Also, at the time this book was published, only 19 perfect numbers were known. In the half-century since the book was written, 30 more have been discovered for a total of 49. Notice that we know as many perfect numbers as we know primes of the form 2^p - 1 -- Mersenne primes. I mentioned the largest known Mersenne prime in my January 10th post -- it has over 22 million digits. The largest known perfect is in fact the triangular number of this Mersenne -- it has over 44 million digits.
Ogilvy ends this chapter as follows:
"More data has thus been obtained concerning certain problems of very large numbers during the past decade [before 1966 -- dw] than in all the previous years of the history of these problems."
He was writing about odd perfect numbers, but he could have been talking about Goldbach's conjecture -- which I just happened to mention two years ago in today's Geometry lesson:
Lesson 2-2 of the U of Chicago text is called "If-then Statements." This is what I wrote two years ago about today's lesson:
Lesson 2-2 of the U of Chicago text continues the study of logic by focusing on "if-then" statements. I certainly agree with the text when it writes:
"The small word 'if' is among the most important words in the language of logic and reasoning."

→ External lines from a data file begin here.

/-- One lane beside its registers, keyed by 16 × bank + lane. -/
structure LaneSt where
  timer : Option Nat          -- expiry of the state's timer (DETECT, ADAPT)
  retry : Option Nat          -- expiry of the map-fault retry
  relock : Option (Relock × Nat)   -- a loss being relocked, with its expiry
  stable : Option (Relock × Nat)   -- a relock awaiting its 1,024 stitches
  matches_ : Nat              -- consecutive correlator matches (R107)
  mirrored : Bool             -- the correlator's form of the last match
  preset : Nat                -- the active preset it trains with (R116)
  mcoef : Nat                 -- the active starting taps it trains with
  tapM3 : Int
  tapM2 : Int
  tapM1 : Int
  tap0 : Int
  tapP1 : Int
  peak : Nat                  -- live CTLE and DFE values
  gain : Nat
  dfe : List Nat
  farDone : Bool
  ownDone : Bool
  stat : Nat                  -- answer to the far request: STAT of R106
  scan : Option (Nat × Nat)   -- a running margin scan: direction 0 to 3 and step
  fenced : Bool
deriving DecidableEq, Repr

/-- One bank beside its registers. -/
structure BankSt where
  timer : Option Nat          -- power-up, park or relock timer: expiry
  relocking : Bool            -- the retry of R123 runs
  stable : Option Nat         -- a transient relock's 1,024 stitches: expiry (R123)
  family : Option Nat         -- a family retune: expiry (R103)
deriving DecidableEq, Repr

/-! ### Edge ports (spec/05) -/

/-- An entry of a port's non-posted table (R142). -/
structure NpEntry where
  msg : Msg
  own : Bool                  -- of a KX64 agent (reserved entries)
  timer : Option Nat          -- EP_CPL_TO expiry (R143)
deriving DecidableEq, Repr

/-- One edge port beside its registers. -/
structure PortSt where
  np : List NpEntry
  attempt : Option Nat        -- training attempt: expiry (R138)
  aim : Nat                   -- the rate the attempt aims for
  everUp : Bool               -- the link has been in L0 since the last Detect
  recoveries : Nat            -- entries to Recovery in the running window (R139)
  loss : Option Nat           -- loss timer: expiry (R147)
  lossAt : Option Nat         -- a loss cause awaits the boundary after this count of boundaries (R147)
  wait : Option Nat           -- readiness wait: expiry (R150)
  disc : Option Nat           -- discovery limit: expiry (R325)
  est : Option Nat            -- IDE establishment limit: expiry (R152)
  estOnce : Bool              -- a stream has been established on this link
  rekey : Option Nat          -- requester key refresh: expiry (R394)
  xrEnable : Bool             -- XR_ENABLE of the DVSEC (R135)
  xrLopt : Bool
  advertise128 : Bool         -- 128.0 GT/s is advertised (R136)
  speedChange : Option Nat    -- a speed change the port has started, with its rate
  xrBar : Bool                -- no further attempt at 128.0 GT/s until RETRAIN or a new link-up (R137)
  opened : List Nat           -- requests accepted from the port that await their completion (R146)
  stale : List Nat            -- those whose completion is discarded after a reset (R146)
  lastReq : Nat               -- boundary count of the last request sent through the port (R351)
deriving DecidableEq, Repr

/-! ### Mornu links (spec/06) -/

/-- Where an unacknowledged flit is kept (R170): on the die, in the spill area, or there and read back for a replay. -/
inductive Kept where
  | die | spilled | readBack
deriving DecidableEq, Repr

/-- An unacknowledged DATA flit (R163, R170): its messages are those with bytes in it. -/
structure TxFlit where
  seq : Nat
  vc : Nat
  shared : Bool
  msgs : List Msg
  kept : Kept
deriving DecidableEq, Repr

/-- An entry of a crossing table (R178): the request sent, whose response returns to the agent it came by. -/
structure Crossing where
  req : Msg
  via : Nat
  dead : Bool                 -- marked by a slice squash: its response is discarded (R338)
deriving DecidableEq, Repr

/-- A message in a link's transmit queue: its virtual channel and the slots not yet sent (R161, R168). -/
structure TxMsg where
  vc : Nat
  msg : Msg
  left : Nat
deriving DecidableEq, Repr

/-- One Mornu link beside its registers. -/
structure LinkSt where
  nextSeq : Nat
  acked : Nat                 -- last acknowledged number (2^20 - 1 before any)
  unacked : List TxFlit       -- oldest first
  expSeq : Nat                -- E
  rxAny : Bool                -- a DATA flit has been accepted since INIT (R164)
  nakPend : Bool
  lastNak : Option (Nat × Nat)     -- A of the last replay by NAK, and the Sole clock it started at (R165)
  replaying : List Nat        -- sequence numbers still to replay
  retried : Option Nat        -- the flit at which the last unfinished replay started (R166)
  timer : Option Nat          -- replay timer: expiry in Sole clocks
  consumed : Tab Nat          -- credits consumed per pool 0 to 8 (R169)
  returned : Tab Nat          -- CRTOT received per pool
  freed : Tab Nat             -- CRTOT of the own receiver per pool
  rot : Nat                   -- pool reported next
  farSize : Tab Nat           -- far pool sizes delivered by CRED
  txq : List TxMsg            -- transmit queue, in order of entry
  vcPtr : Nat                 -- pointer of the VC arbiter
  landed : List (Nat × List Nat)   -- landing slots in use: credit pool, and messages with bytes in the flit
  lctl : List (Nat × Nat)     -- control messages due: (type, argument)
  rep : List (Nat × Nat × Nat)     -- control messages repeated until a boundary count: (type, argument, count)
  flits : Nat                 -- flits sent, modulo 64 (R174)
  grace : Option Nat          -- grace expiry (R177)
  attempt : Option Nat        -- training attempt: expiry (R173)
  trainSet : Nat              -- lane set code the attempt trains
  deskewed : List Nat         -- link lanes whose markers are deskewed (R159)
  gcnt : Nat                  -- GCNT of the last marker
  nonce : Nat
  seen : Bool                 -- an INIT of the far side has been received
  farRx : Nat                 -- far RXOK
  chosen : Nat                -- the leader's chosen set, or REPL
  initRetry : Option Nat      -- retry after a peer mismatch: expiry
  cause : Nat                 -- CAUSE of the LINKDOWN messages
  pendSet : Option Nat        -- set a width change is pending toward
  laceTag : Nat
  laceTo : Option Nat         -- lace limit: expiry (R181)
  laceTx : Bool               -- LACE_READY sent
  laceRx : Bool               -- LACE_READY received
  unlacing : Bool
  laceOwn : Bool              -- this side is the initiator
  xt : List Crossing
  inb : List Nat              -- requests of the session that came over the link and await their response (R180)
  flushEnd : Option Nat       -- flush in progress: latest end
  fenceHeld : Bool            -- FENCED after the flush
deriving DecidableEq, Repr

/-- Failover state of the route of one switch ID (R186). -/
structure RouteSt where
  onAlt : Bool                -- traffic is on the alternate link
  wait : Option Nat           -- waiting for FLUSHED: expiry
  early : Option Nat          -- session of a FLUSHED that came before the primary left FLUSH
  fence : Option (Nat × Nat)  -- a fence outstanding: FENCE_ID and expiry
  fenceVcs : Nat              -- VCs of an arriving fence that have passed step 7
  fenceId : Nat               -- its FENCE_ID
deriving DecidableEq, Repr

/-! ### The Sole and the schedulers (spec/07, spec/08) -/

/-- Where a message's cells are charged (R194). -/
inductive Charge where
  | min | shared | rsp | snp | mgmt | landing
deriving DecidableEq, Repr

/-- A message in the cell buffer (R189 to R192). -/
structure Queued where
  msg : Msg
  qidx : Nat                  -- queue index it is scheduled in
  src : Nat                   -- agent through which it entered
  xin : Nat                   -- ingress crossbar port
  egress : Nat                -- egress agent
  cells : Nat
  sent : Nat                  -- cells already crossed
  reserved : Nat              -- cells reserved by matchings in flight
  charge : Charge
  due : Bool                  -- eligible: its queue's state is on the die
deriving DecidableEq, Repr

/-- A request of a matching in flight (R199). -/
structure MReq where
  i : Nat
  j : Nat
  msgId : Nat
  agent : Nat
  stamp : Nat
deriving DecidableEq, Repr

/-- A matching in flight (R198): its age in cell times, its requests and its matches. -/
structure Matching where
  age : Nat
  reqs : List MReq
  done : List MReq
deriving DecidableEq, Repr

/-- Scheduler state of one queue index (R215). -/
structure QueueSt where
  deficit : Int
  fLast : Nat
  start : Nat
  finish : Nat
  idleSince : Nat
  ready : Bool                -- state on the die
  slot : Bool                 -- holds an active slot
  blocked : Bool              -- its shaper blocked it
  inTurn : Bool               -- its turn has begun (R220)
deriving DecidableEq, Repr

There are a few changes that I will make to the text. First of all, the text refers to the two parts of a conditional statement as the antecedent and the consequent -- although it does mention hypothesis and conclusion as acceptable alternatives. I'm going to follow what the majority of texts do and just use the words hypothesis and conclusion. Actually, Dr. Franklin Mason doesn't even use the word hypothesis -- he simply uses the word given -- since after all, the hypothesis of a theorem corresponds to the "given" statement in a two-column proof.
When I teach or tutor students in geometry, one of my favorite examples is "if a pencil is in my right hand, then it is yellow." So I pick up three yellow pencils, and we observe that the conditional is true. But let's suppose that I pick up a blue pencil in addition to the three yellow pencils. Now the conditional is false, since we can find a counterexample -- the blue pencil, since that's a pencil in my right hand yet isn't yellow.
Notice that I decided to replace the word instance with the word example -- so that the connection between examples and counterexamples becomes evident.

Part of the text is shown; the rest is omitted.